The girl had fallen asleep, her headphones still plugged to her ears. I leaned tentatively across, trying not to get in contact with her body and slid the window slightly open. The wind that rushed in ruffled the loose strands of her beautiful black hair that escaped her white knitted beret, slapping them across her fair face, some finer strands even stuck to the lipstick on her painted lips, but she didn’t stir. Then I tossed the beverage bottle with its offensive contents out through the window, but alas, I had tossed and uncorked bottle of liquid against the wind.
The wind splattered the content of the bottle against the window-glass, her face, and a brown wet stain had appeared prominently on the breast of her white cotton blouse. That was when she jerked awake. You can imagine my embarrassment. I felt the earth could swallow me, I felt like time could be turned back, then I would have corked the bottle properly, then I could have bought a more agreeable beverage product, then I could have been more shrewd with my finances, then I wouldn’t have been broke to the point of living like a miser, then I would have easily afforded a plane ticket and would not have been caught in such situation I was faced with. I could have wished it all away, but I didn’t because I couldn’t.
“I…….I truly….. I’m sorry” I stuttered, and involuntarily started wiping the wetness off her face and her bosom with a handkerchief I had speedily extracted from my trouser pocket. I didn’t think, I was awash with remorse.
“Oh, it’s okay” she said in a calm voice that failed to belie her embarrassment. She protested at my show of remorse.

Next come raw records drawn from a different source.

-- ==== Sys2Proof/Machine/RegMap.lean ====
section
/-! DEFINITION. The register map: for every unit, each register's place, the bits of each access type (R7), and its
reset value, read from the register tables of the spec's chapters. A bit in no mask is reserved (R5) or read-only. -/

namespace Sys2Proof.Machine

/-- Registers of SYS. -/
def rowsSYS : List RegRow := [
  { name := "ID", off := 0x0, dims := [], reset := 0x8c00a10#32, special := .fuse },
  { name := "BREACH", off := 0x108, dims := [(9, 4)], reset := 0x3f00#32 },
  { name := "BREACH_CLR", off := 0x140, dims := [], wo := 0x7fc#32 },
  { name := "SEC_CTRL", off := 0x400, dims := [], rw := 0x7fff0008#32, w1s := 0x80000013#32, reset := 0x3e80008#32 },
  { name := "SEC_STATUS", off := 0x404, dims := [], w1c := 0x2#32 },
  { name := "SWDT", off := 0x408, dims := [], rw := 0xffff#32, reset := 0x64#32 },
  { name := "SWDT_KICK", off := 0x40c, dims := [], wo := 0xffffffff#32 },
  { name := "SRAM_SPLIT", off := 0x410, dims := [], rwl := 0x7f#32, reset := 0x40#32 },
  { name := "SEC_ENTRY", off := 0x418, dims := [], rwl := 0xffffffff#32, reset := 0xff00000#32 },
  { name := "OWN_STATUS", off := 0x4c0, dims := [], w1c := 0x1#32 },
  { name := "SECMEM_BASE", off := 0x440, dims := [(16, 8)], rwl := 0x3fff#32 },
  { name := "SECMEM_SIZE", off := 0x444, dims := [(16, 8)], rwl := 0x80003fff#32 },
  { name := "OWN", off := 0x1000, dims := [(33, 64), (8, 4)], rw := 0xffffffff#32, special := .own }]

/-- Registers of DRUM. -/
def rowsDRUM : List RegRow := [
  { name := "CTRL", off := 0x0, dims := [], rw := 0x7#32 },
  { name := "DIV_INT", off := 0x4, dims := [], rw := 0x3ffff#32, reset := 0x196e6#32 },
  { name := "DIV_FRAC", off := 0x8, dims := [], rw := 0xffffffff#32, reset := 0x30002#32 },
  { name := "STATUS", off := 0xc, dims := [], w1c := 0x1c#32 },
  { name := "COUNT_LO", off := 0x10, dims := [] },
  { name := "COUNT_HI", off := 0x14, dims := [] }]

/-- Registers of GP. -/
def rowsGP : List RegRow := [
  { name := "CTRL", off := 0x0, dims := [], w1s := 0x80000000#32, rwl := 0x1f0f33#32, reset := 0x190f30#32 },
  { name := "STATUS", off := 0x4, dims := [], w1c := 0x30000#32 },
  { name := "SUBSYS", off := 0x8, dims := [], rwl := 0xffffffff#32 }]

/-- Registers of SESS, part 1. -/
def rowsSESS0 : List RegRow := [
  { name := "CTRL", off := 0x1000, dims := [], w1s := 0x80000000#32, rwl := 0xff31f#32, special := .sess01 },
  { name := "STATUS", off := 0x1004, dims := [], w1c := 0x700#32, special := .sess01 },
  { name := "QUOTA", off := 0x1008, dims := [], rwl := 0xfff#32 },
  { name := "PAGE_ID", off := 0x0, dims := [], special := .inst },
  { name := "PAGE_STATUS", off := 0x4, dims := [], w1c := 0xe#32 },
  { name := "RES_LAYER", off := 0x20, dims := [] },
  { name := "RES_OTHER", off := 0x24, dims := [] },
  { name := "SEM", off := 0x100, dims := [(16, 4)], rw := 0xffffffff#32 },
  { name := "SEM_ADD", off := 0x140, dims := [(16, 4)], wo := 0xffffffff#32 },
  { name := "DB_HAPTIC", off := 0x10, dims := [], wo := 0x13f03#32 },
  { name := "TQ_BASE", off := 0x200, dims := [], rw := 0xfffffff#32 },
  { name := "TQ_CTRL", off := 0x204, dims := [], rw := 0xf0001#32, reset := 0x40000#32 },
  { name := "TQ_WR", off := 0x208, dims := [] },
  { name := "TQ_RD", off := 0x20c, dims := [], rw := 0xfff#32 },
  { name := "TQ_STATUS", off := 0x210, dims := [], w1c := 0x1#32 },
  { name := "AS_BASE", off := 0x300, dims := [(8, 32)], rw := 0xfffffff#32 },
  { name := "AS_CTRL", off := 0x304, dims := [(8, 32)], rw := 0xffff0001#32, reset := 0x20000#32 },
  { name := "AS_RD", off := 0x308, dims := [(8, 32)] },
  { name := "AS_WR", off := 0x30c, dims := [(8, 32)], rw := 0x3fffff#32 },
  { name := "AS_STATUS", off := 0x310, dims := [(8, 32)] }]

/-- Registers of SESS, part 2. -/
def rowsSESS1 : List RegRow := [
  { name := "IRQ_STATUS", off := 0xd00, dims := [], w1c := 0xff0f#32 },
  { name := "IRQ_ENABLE", off := 0xd04, dims := [], rw := 0xff0f#32 },
  { name := "IRQ_VECTOR", off := 0xd08, dims := [], rw := 0x1f#32 },
  { name := "RD_SEQ", off := 0xe08, dims := [], rw := 0xffffffff#32 },
  { name := "WIN_DEV", off := 0x1100, dims := [(16, 16)], rwl := 0x7ffff#32 },
  { name := "WIN_GOFF", off := 0x1104, dims := [(16, 16)], rwl := 0x1fff#32 },
  { name := "WIN_CTRL", off := 0x1108, dims := [(16, 16)], rwl := 0x33fff#32 },
  { name := "LOGV_HEAD", off := 0xe00, dims := [], reset := 0xffffffff#32 },
  { name := "LOGV_BASE", off := 0xe04, dims := [] },
  { name := "LOGV_CLEAR", off := 0xe0c, dims := [], wo := 0x1#32 },
  { name := "LOGV_RD_W", off := 0xe20, dims := [(8, 4)] }]

/-- Registers of SESS. -/
def rowsSESS : List RegRow := rowsSESS0 ++ rowsSESS1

“It isn’t as bad as it appears, I’ll change into something clean when I can,” she added
‘’you’ll be needing another meal’’ she said, observing my half-eaten sausage roll that now lay on the floor. I opened my mouth and closed it, at a loss of what to say. You see, I had expected her to borrow ‘Amadioha’s’ thunderbolt and strike me where I sat, but she had shown concern for me, the miserable offender, throwing me off balance. If I had given any consideration to her observation, I didn’t have the money with which to buy any more sausage rolls. She dipped into her handbag, a brown conservative-looking leather handbag and brought out a transparent plastic pack. When she opened it, my mouth watered; it was rice and chicken garnished with peas, diced carrots and everything that makes a man seem like Pavlov’s dog.
“You are welcome to eat with me” she announced, handing me a spoon. I reluctantly was offering my refusal when she cut me halfway,
“ take it as a penance for ruining my new blouse’’ she said jokingly, halting any further refusals.
That was how we settled down to a proper meal, eating side by side in a moving bus, and then we talked and talked far into the journey. She was a new employee at the Corporate Affairs Commission and was going home for the Christmas holidays too. We grew weary, and dozed off to sleep; her head propped against my shoulder, and mine atop her head breathing in the perfumed sheen that escaped the entrapment of her beret.
The bus did eventually arrive the motor park at Port-Harcourt, we claimed our luggage, shook hands, and then she squeezed a scrap of paper into my palm before jumping into a chartered taxi. I waved until the taxi disappeared into a bend, then I remembered the scrap of paper, on it was hurriedly scribbled 23 Memphis Street. Please do visit, I’ll be expecting you soonest.
That was how I met Angela on the road to Port-Harcourt.